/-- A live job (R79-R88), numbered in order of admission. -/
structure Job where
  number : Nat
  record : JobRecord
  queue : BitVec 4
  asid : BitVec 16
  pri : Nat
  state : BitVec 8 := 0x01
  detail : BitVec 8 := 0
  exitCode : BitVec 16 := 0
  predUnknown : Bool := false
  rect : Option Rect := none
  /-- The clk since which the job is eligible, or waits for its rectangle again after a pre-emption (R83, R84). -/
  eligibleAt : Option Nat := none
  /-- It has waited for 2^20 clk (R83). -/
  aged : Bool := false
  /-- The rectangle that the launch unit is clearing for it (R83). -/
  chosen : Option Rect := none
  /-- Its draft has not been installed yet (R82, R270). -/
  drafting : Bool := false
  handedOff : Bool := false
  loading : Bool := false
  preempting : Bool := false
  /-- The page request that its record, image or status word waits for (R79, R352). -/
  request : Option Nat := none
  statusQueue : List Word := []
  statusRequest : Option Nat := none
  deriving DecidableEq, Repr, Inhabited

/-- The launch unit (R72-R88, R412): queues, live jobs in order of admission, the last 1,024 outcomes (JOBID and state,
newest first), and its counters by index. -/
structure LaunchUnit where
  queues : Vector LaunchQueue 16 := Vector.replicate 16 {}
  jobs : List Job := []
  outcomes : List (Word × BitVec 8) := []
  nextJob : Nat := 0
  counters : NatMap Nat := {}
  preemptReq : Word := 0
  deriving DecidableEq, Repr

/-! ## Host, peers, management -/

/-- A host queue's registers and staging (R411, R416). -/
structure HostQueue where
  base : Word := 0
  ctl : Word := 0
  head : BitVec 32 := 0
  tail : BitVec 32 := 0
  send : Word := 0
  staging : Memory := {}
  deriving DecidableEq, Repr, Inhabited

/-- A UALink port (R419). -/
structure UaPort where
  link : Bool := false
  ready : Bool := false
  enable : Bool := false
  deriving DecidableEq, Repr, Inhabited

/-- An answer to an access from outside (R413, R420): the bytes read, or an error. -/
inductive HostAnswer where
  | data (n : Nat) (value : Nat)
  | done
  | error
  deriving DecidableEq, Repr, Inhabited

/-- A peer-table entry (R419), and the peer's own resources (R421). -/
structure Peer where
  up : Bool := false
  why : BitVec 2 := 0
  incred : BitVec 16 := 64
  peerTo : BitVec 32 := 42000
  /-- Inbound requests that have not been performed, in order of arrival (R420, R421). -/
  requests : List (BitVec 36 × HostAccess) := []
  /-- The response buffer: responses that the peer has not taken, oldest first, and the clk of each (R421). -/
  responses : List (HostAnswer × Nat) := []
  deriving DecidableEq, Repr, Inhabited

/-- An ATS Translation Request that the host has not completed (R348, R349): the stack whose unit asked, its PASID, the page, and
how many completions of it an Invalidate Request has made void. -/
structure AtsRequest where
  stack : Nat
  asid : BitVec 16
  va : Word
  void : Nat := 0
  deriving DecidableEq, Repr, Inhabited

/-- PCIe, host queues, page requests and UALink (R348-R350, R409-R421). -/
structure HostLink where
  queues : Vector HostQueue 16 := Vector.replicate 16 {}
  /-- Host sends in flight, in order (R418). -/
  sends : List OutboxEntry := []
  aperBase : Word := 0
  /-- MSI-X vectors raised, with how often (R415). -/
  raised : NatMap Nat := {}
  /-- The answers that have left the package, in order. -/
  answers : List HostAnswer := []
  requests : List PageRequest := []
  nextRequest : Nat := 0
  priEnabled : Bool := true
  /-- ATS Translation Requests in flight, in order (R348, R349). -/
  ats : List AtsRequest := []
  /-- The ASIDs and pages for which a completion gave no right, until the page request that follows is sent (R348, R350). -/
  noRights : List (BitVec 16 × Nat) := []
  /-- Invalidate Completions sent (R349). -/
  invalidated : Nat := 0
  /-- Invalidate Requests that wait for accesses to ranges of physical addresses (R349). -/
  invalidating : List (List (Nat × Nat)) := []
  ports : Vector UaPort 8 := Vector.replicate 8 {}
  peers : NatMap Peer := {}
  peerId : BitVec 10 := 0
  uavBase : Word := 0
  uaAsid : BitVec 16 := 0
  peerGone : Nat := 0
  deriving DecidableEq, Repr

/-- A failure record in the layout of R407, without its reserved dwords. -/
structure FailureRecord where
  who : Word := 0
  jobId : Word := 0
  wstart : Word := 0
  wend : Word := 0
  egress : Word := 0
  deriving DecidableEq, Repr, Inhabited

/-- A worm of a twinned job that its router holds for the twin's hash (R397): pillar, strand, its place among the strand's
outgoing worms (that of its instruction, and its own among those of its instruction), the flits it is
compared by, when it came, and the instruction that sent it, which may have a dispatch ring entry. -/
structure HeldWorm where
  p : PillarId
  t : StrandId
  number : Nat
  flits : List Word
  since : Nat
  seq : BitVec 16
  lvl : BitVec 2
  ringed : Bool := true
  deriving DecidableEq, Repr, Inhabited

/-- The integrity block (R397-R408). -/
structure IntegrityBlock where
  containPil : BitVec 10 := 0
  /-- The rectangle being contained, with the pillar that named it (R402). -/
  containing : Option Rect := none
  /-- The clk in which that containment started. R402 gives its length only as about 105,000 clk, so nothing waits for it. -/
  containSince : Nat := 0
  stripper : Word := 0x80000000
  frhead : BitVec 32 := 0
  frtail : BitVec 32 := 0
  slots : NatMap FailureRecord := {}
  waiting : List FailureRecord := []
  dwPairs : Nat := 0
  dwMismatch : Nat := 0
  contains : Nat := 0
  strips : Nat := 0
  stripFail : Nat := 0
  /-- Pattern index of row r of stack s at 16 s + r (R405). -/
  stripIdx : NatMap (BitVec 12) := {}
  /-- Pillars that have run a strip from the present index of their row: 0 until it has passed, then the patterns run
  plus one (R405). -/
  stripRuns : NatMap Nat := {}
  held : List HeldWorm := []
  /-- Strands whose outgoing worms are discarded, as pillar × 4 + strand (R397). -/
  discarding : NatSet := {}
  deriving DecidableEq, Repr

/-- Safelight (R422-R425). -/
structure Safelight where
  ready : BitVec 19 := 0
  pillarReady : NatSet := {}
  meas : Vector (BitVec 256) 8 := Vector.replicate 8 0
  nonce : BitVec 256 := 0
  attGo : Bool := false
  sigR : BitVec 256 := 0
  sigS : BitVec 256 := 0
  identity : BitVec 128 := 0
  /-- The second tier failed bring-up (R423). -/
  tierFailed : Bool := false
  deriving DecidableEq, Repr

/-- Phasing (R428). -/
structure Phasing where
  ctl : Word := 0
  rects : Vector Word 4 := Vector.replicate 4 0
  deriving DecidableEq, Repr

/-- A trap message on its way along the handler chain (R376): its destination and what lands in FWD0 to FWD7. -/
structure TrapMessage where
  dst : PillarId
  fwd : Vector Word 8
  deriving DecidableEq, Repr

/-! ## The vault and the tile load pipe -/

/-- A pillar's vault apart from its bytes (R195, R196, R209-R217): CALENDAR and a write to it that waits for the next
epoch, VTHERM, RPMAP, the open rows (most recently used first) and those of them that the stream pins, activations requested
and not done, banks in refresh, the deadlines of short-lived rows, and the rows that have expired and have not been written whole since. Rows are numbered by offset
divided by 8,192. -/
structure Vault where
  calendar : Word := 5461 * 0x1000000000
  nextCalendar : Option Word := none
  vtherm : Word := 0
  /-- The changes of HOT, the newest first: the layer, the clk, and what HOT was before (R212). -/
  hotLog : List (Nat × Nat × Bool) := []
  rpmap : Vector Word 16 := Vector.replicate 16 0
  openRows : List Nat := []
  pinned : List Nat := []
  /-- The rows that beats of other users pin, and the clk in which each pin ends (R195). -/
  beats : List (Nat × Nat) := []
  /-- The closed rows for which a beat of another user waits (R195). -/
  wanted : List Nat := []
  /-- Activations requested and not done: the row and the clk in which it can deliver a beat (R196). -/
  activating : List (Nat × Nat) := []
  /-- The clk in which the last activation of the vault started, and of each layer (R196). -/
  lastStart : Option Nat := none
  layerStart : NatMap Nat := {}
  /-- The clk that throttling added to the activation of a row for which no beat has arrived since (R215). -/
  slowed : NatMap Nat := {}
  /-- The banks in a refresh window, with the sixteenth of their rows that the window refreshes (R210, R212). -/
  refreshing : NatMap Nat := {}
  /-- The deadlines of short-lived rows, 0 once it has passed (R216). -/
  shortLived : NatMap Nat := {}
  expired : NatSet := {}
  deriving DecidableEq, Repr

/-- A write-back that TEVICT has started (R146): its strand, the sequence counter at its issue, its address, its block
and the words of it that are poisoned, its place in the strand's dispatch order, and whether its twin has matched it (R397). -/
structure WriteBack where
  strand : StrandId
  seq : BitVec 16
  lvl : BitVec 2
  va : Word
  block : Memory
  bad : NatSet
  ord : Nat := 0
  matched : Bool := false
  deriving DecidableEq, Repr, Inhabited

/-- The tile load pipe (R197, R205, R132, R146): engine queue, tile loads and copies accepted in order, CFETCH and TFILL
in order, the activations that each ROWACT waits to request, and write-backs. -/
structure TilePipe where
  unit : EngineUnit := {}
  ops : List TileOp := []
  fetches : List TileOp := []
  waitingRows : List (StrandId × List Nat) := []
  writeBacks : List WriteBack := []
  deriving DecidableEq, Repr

++++++++

WHAT TO PRODUCE:
What do the lines above say from the one containing "before (R212). -/" down to the one containing "beats : List (Nat × Nat) := []"? Return them exactly, both end lines included, and only them.

SOLVED PROBLEM:
  /-- The changes of HOT, the newest first: the layer, the clk, and what HOT was before (R212). -/
  hotLog : List (Nat × Nat × Bool) := []
  rpmap : Vector Word 16 := Vector.replicate 16 0
  openRows : List Nat := []
  pinned : List Nat := []
  /-- The rows that beats of other users pin, and the clk in which each pin ends (R195). -/
  beats : List (Nat × Nat) := []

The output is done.